Saved entries:
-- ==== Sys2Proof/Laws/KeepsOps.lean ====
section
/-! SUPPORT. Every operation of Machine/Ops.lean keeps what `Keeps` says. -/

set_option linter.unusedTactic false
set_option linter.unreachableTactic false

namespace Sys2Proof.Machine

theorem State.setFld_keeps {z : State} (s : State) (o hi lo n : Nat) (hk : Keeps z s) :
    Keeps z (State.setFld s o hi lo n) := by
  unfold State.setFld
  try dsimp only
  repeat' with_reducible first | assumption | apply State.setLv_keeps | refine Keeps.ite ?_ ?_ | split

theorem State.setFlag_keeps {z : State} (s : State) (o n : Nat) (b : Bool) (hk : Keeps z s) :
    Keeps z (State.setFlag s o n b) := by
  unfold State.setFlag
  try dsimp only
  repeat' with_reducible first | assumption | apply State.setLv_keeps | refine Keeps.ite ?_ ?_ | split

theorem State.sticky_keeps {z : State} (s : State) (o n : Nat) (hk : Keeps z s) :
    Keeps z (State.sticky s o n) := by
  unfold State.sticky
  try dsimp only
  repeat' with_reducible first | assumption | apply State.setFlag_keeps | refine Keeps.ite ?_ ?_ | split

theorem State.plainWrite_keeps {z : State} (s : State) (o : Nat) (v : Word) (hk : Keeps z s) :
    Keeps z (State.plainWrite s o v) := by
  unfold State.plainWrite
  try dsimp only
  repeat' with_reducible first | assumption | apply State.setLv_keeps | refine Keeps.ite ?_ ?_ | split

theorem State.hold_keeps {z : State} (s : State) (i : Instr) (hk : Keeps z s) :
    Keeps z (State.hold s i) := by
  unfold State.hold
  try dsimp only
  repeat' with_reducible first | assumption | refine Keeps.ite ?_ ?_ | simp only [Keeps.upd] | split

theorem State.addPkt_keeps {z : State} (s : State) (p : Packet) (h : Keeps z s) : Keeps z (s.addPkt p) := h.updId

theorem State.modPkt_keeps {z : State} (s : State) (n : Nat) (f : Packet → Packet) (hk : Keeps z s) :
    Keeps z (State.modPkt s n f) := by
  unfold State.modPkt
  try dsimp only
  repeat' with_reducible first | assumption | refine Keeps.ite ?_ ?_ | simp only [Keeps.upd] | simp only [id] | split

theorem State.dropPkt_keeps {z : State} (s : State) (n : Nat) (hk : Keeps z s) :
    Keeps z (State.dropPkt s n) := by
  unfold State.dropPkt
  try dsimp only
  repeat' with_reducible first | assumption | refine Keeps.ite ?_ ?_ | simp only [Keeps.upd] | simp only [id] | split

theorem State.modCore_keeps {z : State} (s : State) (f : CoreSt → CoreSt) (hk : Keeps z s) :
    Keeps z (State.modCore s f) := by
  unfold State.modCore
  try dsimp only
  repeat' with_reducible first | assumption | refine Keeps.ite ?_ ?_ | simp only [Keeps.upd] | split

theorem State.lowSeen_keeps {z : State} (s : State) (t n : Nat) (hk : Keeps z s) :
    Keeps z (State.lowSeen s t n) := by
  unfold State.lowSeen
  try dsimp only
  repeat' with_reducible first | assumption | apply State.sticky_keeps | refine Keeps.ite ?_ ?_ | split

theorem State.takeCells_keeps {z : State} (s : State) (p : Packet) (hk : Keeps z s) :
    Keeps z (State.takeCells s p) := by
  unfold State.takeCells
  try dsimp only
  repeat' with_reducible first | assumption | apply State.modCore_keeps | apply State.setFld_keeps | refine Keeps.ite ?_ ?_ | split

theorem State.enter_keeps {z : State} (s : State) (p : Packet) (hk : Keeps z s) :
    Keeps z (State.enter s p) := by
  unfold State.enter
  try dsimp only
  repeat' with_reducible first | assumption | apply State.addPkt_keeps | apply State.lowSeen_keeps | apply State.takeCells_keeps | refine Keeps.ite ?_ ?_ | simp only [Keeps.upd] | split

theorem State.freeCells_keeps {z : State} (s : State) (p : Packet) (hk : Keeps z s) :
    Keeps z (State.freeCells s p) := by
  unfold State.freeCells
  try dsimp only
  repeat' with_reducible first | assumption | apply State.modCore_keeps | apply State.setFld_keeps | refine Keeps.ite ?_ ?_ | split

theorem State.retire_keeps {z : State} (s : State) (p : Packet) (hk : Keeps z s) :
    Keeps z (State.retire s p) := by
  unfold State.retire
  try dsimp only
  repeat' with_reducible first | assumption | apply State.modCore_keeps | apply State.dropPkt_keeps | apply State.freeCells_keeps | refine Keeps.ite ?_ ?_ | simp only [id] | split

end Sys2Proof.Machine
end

◆ Exercise description ◆
When a line in the records above contains the word "lean", copy it.

◆ Result below ◆
-- ==== Sys2Proof/Laws/KeepsOps.lean ====
/-! SUPPORT. Every operation of Machine/Ops.lean keeps what `Keeps` says. -/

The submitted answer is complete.